В стране каннибалов - Мерлин Тейлор
На следующий день мы дошли до реки, над которою на горе раскинулся поселок Пополиата; по другую сторону долины, на горном склоне, была расположена область Капатеа. Большое количество горцев, среди которых не было видно ни женщин, ни детей, сидели на камнях и о чем то совещались. Все они были вооружены, но к бою, очевидно, не готовились. Нам пришло в голову, что такое мирное поведение их могло быть военною хитростью и имело целью заманить нас поближе и напасть на нас. Один из капатейцев стал что то громко кричать нам с горы. Переводчик объяснил нам, что он приглашает нас безбоязненно идти к ним. Нам не оставалось ничего, как принять их приглашение; в противном случае мы прослыли бы трусами и уронили бы престиж белых. Омфри, без лишних объяснений, двинулся вперед во главе нашего отряда. Мы перешли долину и стали карабкаться на гору. Песок и камни катились у нас из под ног, подошвы скользили и почти ломались о камни уступов, за которые приходилось цепляться. Наши ружья и револьверы не оказали бы нам никакой помощи в том случае, если бы воины Япидзе вздумали начать нападение. Что им стоило столкнуть с обрыва несколько крупных камней и сбросить нас в пропасть? Но они этого не сделали, а, наоборот, ободряющими криками поощряли нас. На одном из выступов скалы мы остановились, чтобы перевести дух и подождать носильщиков, взбиравшихся с величайшим трудом следом за нами. Из среды горцев выступили двое и направились к нам. Один из них был гигант, великолепного телосложения, с мощными, откинутыми назад плечами, какие редко встречаются среди горцев. Он был совершенно голый; только на бедрах имелась узкая повязка. Голова его была украшена массою перьев какаду — головной убор человека, который много убивал. Длина копья, которое он держал в руке, и размеры палицы свидетельствовали о громадной силе их обладателя. Спутник его, наоборот, был очень мал ростом и имел жалкий вид; тело было худощаво и слабо, ноги покрыты болячками, очевидно очень мешавшими ему двигаться. На голове у него не было ни одного пера, а выражение лица, особенно глаз, было жалкое и слезливое.
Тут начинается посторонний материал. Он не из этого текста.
/-- The bytes of a unit by the conversions that need no press, with the flags raised. -/
def cpConvert (r : CopyRec) (bs : List (BitVec 8)) : List (BitVec 8) × W32 :=
  let mode := cpF r 85 84
  let sat := r.getLsbD 86
  let bf := fun (k : Nat) => packedValues 1 k [] bs
  let plates := fun (ps : List Plate) => ps.foldl (fun f p => f ||| p.flags) (0 : W32)
  let out2 := fun (qs : List (Nat × W32)) =>
    (qs.flatMap fun q => leBytes 2 q.1, qs.foldl (fun f q => f ||| q.2) (0 : W32))
  match cpConv r with
  | 1 => encE2m1b mode sat (bf 32)
  | 2 => encE4m3b mode sat (bf 32)
  | 3 =>
    let a := (r.extractLsb' 128 16).toInt
    let ps := (bf (cpNel r)).map (expandValue a sat)
    (cpMakeTile (cpRows r) (cpCols r) a ps, plates ps)
  | 6 => out2 ((decE2m1b bs).map (bf16.convert mode sat))
  | 7 =>
    let ps := (packedValues 6 (cpNel r) [] bs).map expandInt
    (cpMakeTile (cpRows r) (cpCols r) 0 ps, plates ps)
  | 8 => out2 [bf16.convert mode sat (f32.value (leNat bs))]
  | _ => (bs, 0)

/-- The bytes of one copy of the destination, unit by unit. -/
def cpConvertAll (cmd : CopyCmd) : List (BitVec 8) × W32 :=
  if cpConv cmd.record = 0 then (cmd.inp, 0)
  else
    let u := cpUnit cmd.record (cpSize0 cmd.streams) false
    let us := (List.range (cpUnits cmd.record)).map fun i => cpConvert cmd.record ((cmd.inp.drop (i * (u.1 * u.2))).take (u.1 * u.2))
    (us.flatMap (·.1), us.foldl (fun f x => f ||| x.2) 0)

/-- The header and planes of the source tile of conversion 4 or 5 are accepted (R50, R354, R358). -/
def cpTileOk (r : CopyRec) (bs : List (BitVec 8)) : Bool :=
  let h := BitVec.ofNat 128 (leNat (bs.take 16))
  rp9HeaderOk h && rp9Bound h ≤ Config.maxBound && rp9Rows h == cpRows r && rp9Cols h == cpCols r &&
  rp9PlanesOk bs (cpNel r)

/-- Conversion 4 or 5 of a tile through the press (R353, R251): its bytes, flags, and decoded elements. -/
def cpDecode (cmd : CopyCmd) (set : List Nat) : List (BitVec 8) × W32 × List Decoded :=
  let r := cmd.record
  let n := cpNel r
  let h := BitVec.ofNat 128 (leNat (cmd.inp.take 16))
  let ds := (List.range n).map fun ix => decodeElement set fun j => rp9Res cmd.inp n j ix
  let val := fun (x : Decoded) =>
    if rp9Nant h then FV.nan
    else match x with
      | .ok v => FV.ofInt v (rp9Anchor h)
      | .corrected _ v => FV.ofInt v (rp9Anchor h)
      | .uncorrectable => FV.nan
  let f := if cpConv r = 4 then bf16 else f32
  let qs := ds.map fun x => f.convert (cpF r 85 84) (r.getLsbD 86) (val x)
  (qs.flatMap fun q => leBytes (if cpConv r = 4 then 2 else 4) q.1, qs.foldl (fun f q => f ||| q.2) 0, ds)

/-- The conversion goes through the press. -/
def cpOnPress (r : CopyRec) : Bool := cpConv r == 4 || cpConv r == 5

/-- The whole source has been read and waits for the press (R250). -/
def Op.wantsPress (o : Op) : Bool :=
  match o.body with
  | .copy cmd _ granted =>
    granted && cpOnPress cmd.record && cmd.out.isNone && cmd.ready && o.parked.isNone && cpTileOk cmd.record cmd.inp
  | _ => false

/-! ### Writing -/

/-- Every copy of the destination has been dealt with. -/
def CopyCmd.written? (cmd : CopyCmd) : Bool := decide (cpCopies cmd.record ≤ cmd.copyIx)

/-- The bytes of destination that the command has dealt with so far. -/
def cpDone (cmd : CopyCmd) : Nat := cmd.copyIx * cmd.size true + cmd.written

/-- Progress after `n` bytes of destination. -/
def CopyCmd.advance (cmd : CopyCmd) (n : Nat) : CopyCmd :=
  if cmd.written + n < cmd.size true then { cmd with written := cmd.written + n }
  else { cmd with written := 0, copyIx := cmd.copyIx + 1 }

/-- Where the destination byte at a position of a copy lies, and the index that its element uses. -/
def cpDst (d : Nat) (cmd : CopyCmd) (copy pos : Nat) : Option CpAt × Option Nat :=
  let z := cmd.elem true
  let ix := if cpIndexed cmd true then cmd.ixs.getD (pos / z) none else some 0
  ((cpElem d cmd true copy (pos / z) ix).map (·.plus (pos % z)), ix)

/-- The same line of VA, or the same row of a scratchpad. -/
def CpAt.sameLine (p q : CpAt) : Bool :=
  match p, q with
  | .scr c off, .scr c' off' => c == c' && off / 128 == off' / 128
  | .va a, .va b => a.toNat / 128 == b.toNat / 128
  | _, _ => false

/-- Bytes that are still to be written lie in the line of a place. -/
def cpLeft (d : Nat) (cmd : CopyCmd) (p : CpAt) : Bool :=
  (List.range (cpCopies cmd.record)).any fun copy => (List.range (cmd.size true)).any fun pos =>
    decide (cpDone cmd ≤ copy * cmd.size true + pos) && ((cpDst d cmd copy pos).1.any (·.sameLine p))

/-- The lines of VA of a place. -/
def CpAt.inLine (p : CpAt) (line : Nat) : Bool :=
  match p with
  | .va a => a.toNat / 128 == line
  | _ => false

/-- Source bytes that are still to be read lie in a line of VA, or may lie in it: where an index has still to be read, its element
may be anywhere. -/
def cpReads (d : Nat) (cmd : CopyCmd) (line : Nat) : Bool :=
  let z := cmd.elem false
  let ixLine := fun (dst : Bool) (q : Nat) =>
    let t := cpStream cmd dst
    let ib := bufOf cmd.bufs (stIo t 23 20)
    (brPlace ib (brR ib) (stIndexAt t q * (if t.getLsbD 17 then 4 else 2)) 1).any fun va =>
      va.toNat / 128 == line || (va.toNat + 3) / 128 == line
  let left := (List.range (cmd.size false)).any fun pos => decide (cmd.inp.length ≤ pos) &&
    (cpIndexed cmd false || (cpElem d cmd false 0 (pos / z) none).any fun p => (p.plus (pos % z)).inLine line)
  left || cpIndexed cmd true && (List.range (cpNel cmd.record)).any fun q => decide (cmd.ixs.length ≤ q) && ixLine true q

/-- A command has events to perform by its translation of a line (R409, R415): the line, and whether for writes. -/
def cpUses (d : Nat) (cmd : CopyCmd) (x : Nat × Bool) : Bool :=
  if x.2 then cmd.out.isNone || cpLeft d cmd (.va (BitVec.ofNat 64 (128 * x.1))) else cpReads d cmd x.1

/-- An owner releases a line when it has written every byte of its destination in it (R366). -/
def Op.wrote (o : Op) (d : Nat) (p : CpAt) : Op :=
  match o.body with
  | .copy cmd _ _ =>
    if cpLeft d cmd p then o
    else
      match p with
      | .scr c off => { o with ownS := cutRow c off o.ownS }
      | .va a => { o with ownV := cutLine a.toNat o.ownV }
      | .oob => o
  | _ => o

/-- Bytes go to a place: whether a peer takes them, and the object that they would have changed (R466). -/
def cpStore (d : Nat) (o : Op) (cmd : CopyCmd) (p : CpAt) (bs : List (BitVec 8)) (s : State) :
    Eng (Bool × Option (BitVec 64)) :=
  match p with
  | .oob => .ok s (false, none)
  | .scr c off =>
    if s.ownedS c off (off + bs.length) o.id then .wait s
    else let r := engineStoreAll s d c off bs; .ok r.1 (false, r.2)
  | .va a => (engWrite d 1 o cmd.recVa a bs s).bind fun s1 ps => .ok s1 (ps.any (·.1.ty == 3), none)

/-- What a command does for destination bytes that it has dealt with (R357, R477): they are counted on its barrier as they land, those
for a peer as the peer takes them (R365). -/
def cpDealt (d : Nat) (o : Op) (cmd : CopyCmd) (p : CpAt) (n : Nat) (r : Bool × Option (BitVec 64)) (s : State) : State :=
  let s1 := if p = .oob ∨ r.2.isSome then s else s.count d 17 n
  let s2 := s1.modCore d fun c => c.modOp o.id fun o =>
    let o1 := o.withCmd fun cmd => let c1 := cmd.advance n; { c1 with owed := c1.owed + (if r.1 then n else 0) }
    { o1.wrote d p with clobber := o.clobber.or r.2 }
  if r.1 then s2 else o.counts d (cpBar cmd.record).toNat false (-(n : Int)) s2

/-- The destination bytes from `pos` of a copy on that lie in one granule: in that of `only`, where one is given. -/
def cpWriteChunk (d : Nat) (o : Op) (cmd : CopyCmd) (out : List (BitVec 8)) (pos : Nat) (only : Option (Nat × Nat)) (s : State) :
    Eng (Option (CpAt × Nat)) :=
  let z := cmd.elem true
  match cpDst d cmd cmd.copyIx pos with
  | (none, _) => .stop s Cause.bufbound
  | (some p, ix) =>
    if only.isSome && p.granule != only then .ok s none
    else
      let n := p.chunk (z - pos % z)
      (cpStore d o cmd p ((out.drop pos).take n) s).bind fun s1 r =>
        .ok (cpDealt d o cmd p n r (cpFlag d o p ix s1)) (some (p, n))

/-- Consecutive destination bytes in one granule, at most `n` elements of them: they are written together (R366). -/
def cpWriteRun (d : Nat) (o : Op) (cmd : CopyCmd) (out : List (BitVec 8)) :
    Nat → Nat → Option (Nat × Nat) → State → Eng Unit
  | 0, _, _, s => .ok s ()
  | n + 1, pos, only, s =>
    if cmd.size true ≤ pos then .ok s ()
    else
      let x := cpWriteChunk d o cmd out pos only s
      (if only.isNone then x else x.orElse s none).bind fun s1 r =>
        match r with
        | none => .ok s1 ()
        | some (p, k) => if p.granule.isNone then .ok s1 () else cpWriteRun d o cmd out n (pos + k) p.granule s1

/-- A command ends (R358): bytes not counted are counted, and the deferred traps follow: a stopping cause with its
record, then UNCORR, then BARCLOBBER. -/
def cpFinish (d : Nat) (o : Op) (cmd : CopyCmd) (stop : Option Nat) (s : State) : State :=
  let left := cpTotal cmd.record (cpSize0 cmd.streams) - cpDone cmd + cmd.owed
  let s1 := s.endOp d o.id
  let s2 := if left = 0 then s1 else o.counts d (cpBar cmd.record).toNat false (-(left : Int)) s1
  let s3 := match stop with
    | some c => (s2.defer d o.slot o.lane o.id c cmd.recVa).postStopped d o.slot o.lane c cmd.recVa
    | none => s2
  let s4 := match cmd.uncorr with
    | some (i, n) => s3.defer d o.slot o.lane o.id Cause.uncorr (BitVec.ofNat 64 (i <<< 8 ||| n <<< 16))
    | none => s3
  s4.deferClobber d o.slot o.lane o.id o.clobber

/-- After a step of a command: it ends once all is written, and every peer has taken what was written to it (R365). -/
def cpAfter (d id : Nat) (s : State) : State :=
  match (s.core d).op? id with
  | some o =>
    match o.body with
    | .copy cmd _ _ => if cmd.written? && !(s.unperformed d id) then cpFinish d o cmd none s else s
    | _ => s
  | none => s

/-- The next step of a command whose tokens are granted. -/
def copyStep (d : Nat) (o : Op) (cmd : CopyCmd) (s : State) : Eng Unit :=
  match cmd.out with
  | some out => if cmd.written? then .ok s () else cpWriteRun d o cmd out 16 cmd.written none s
  | none =>
    if cmd.inp.length < cmd.size false then cpRead d o cmd s
    else if !cmd.ready then cpReadIx d o cmd s
    else if cpOnPress cmd.record then
      if cpTileOk cmd.record cmd.inp then .wait s else .stop s Cause.record
    else
      let r := cpConvertAll cmd
      .ok ((s.raiseLate d o.slot o.lane r.2).modCmd d o.id fun cmd => { cmd with out := some r.1 }) ()

/-- COPY_ELEMENT (R357, R358): the next elements of a command, its conversion, its end, or its parking (R411). -/
def execCopyElement (d op : Nat) (s : State) : Out :=
  match (s.core d).op? op with
  | some o =>
    match o.body with
    | .copy cmd _ granted =>
      if !granted || !(s.mayBegin d o) then .next s
      else if cpNoop d cmd then .next (cpFinish d o cmd none s)
      else
        match copyStep d o cmd s with
        | .ok s1 _ => .next (cpAfter d op s1)
        | .stop s1 c =>
          if s1.eventRoom (towerOf d) && !(s1.unperformed d op) then
            .next (cpFinish d ((s1.core d).op? op |>.getD o) cmd (some c) s1)
          else .next s
        | .miss s1 va p k => .next (if s1.aborting d then s1.endOp d op else s1.park d 1 op cmd.recVa va p k)
        | .wait s1 => .next s1
        | .bad => .fault .badPhysical
    | _ => .next s
  | none => .next s

/-! ### Cache maintenance (R359) -/

/-- The tags after the maintenance of one line: a flushed line is clean and not pinned, an invalidated one is gone, with a copy
under a lease. -/
def maintLine (inv : Bool) (l : Launch) (d : Nat) (p : Loc) (s : State) : State :=
  let key := lineKey p
  let h := (l1Place l d key).1
  let s1 := s.modCore h fun c => { c with l1 := if inv then erase c.l1 key else c.l1.map fun e => if e.1 = key then (key, false) else e }
  let kept := s1.mem.l2.map fun e => if e.1 = key then (e.1, e.2.1, false, false) else e
  { s1 with mem := { s1.mem with l2 := if inv then s1.mem.l2.filter (·.1 != key) else kept
                                 leases := if inv then s1.mem.leases.filter (·.1 != key) else s1.mem.leases } }

/-- CACHE_MAINT_COMPLETE (R359): lines whose translation fails are skipped. -/
def execCacheMaintComplete (d op : Nat) (s : State) : Out :=
  match (s.core d).op? op, s.coreLaunch d with
  | some o, some l =>
    match o.body with
    | .cache inv vas bar =>
      if !(s.mayBegin d o) then .next s
      else
        let w := s.who d o
        let s1 := vas.foldl (fun s va =>
          match translateOn s d w.root w.priv va .maint with
          | (s1, .ok p) => maintLine inv l d p.loc s1
          | (s1, .error _) => s1) s
        .next (o.counts d bar true 0 (s1.endOp d op))
    | _ => .next s
  | _, _ => .next s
Гигант приблизился к полисмэнам и, не удостоив их никакого внимания, — направился прямо к Омфри. Очевидно, ему приходилось когда нибудь встречаться с белыми, потому что он не сделал и попытки заключить Омфри в объятия, по обычаю горцев, а с достоинством, протянул ему для пожатия правую руку. Затем он ударил себя в грудь кулаком и назвал свое имя. Пожав его руку, Омфри подал ее и его щуплому спутнику. Последний, к великому нашему удивлению, заговорил на мотуанском наречии:
— Вождь Айхи-Уай приветствует тебя, господин. Я — Муриа, — прибавил он тихо и скромно, очевидно сам хорошо сознавая свое ничтожество.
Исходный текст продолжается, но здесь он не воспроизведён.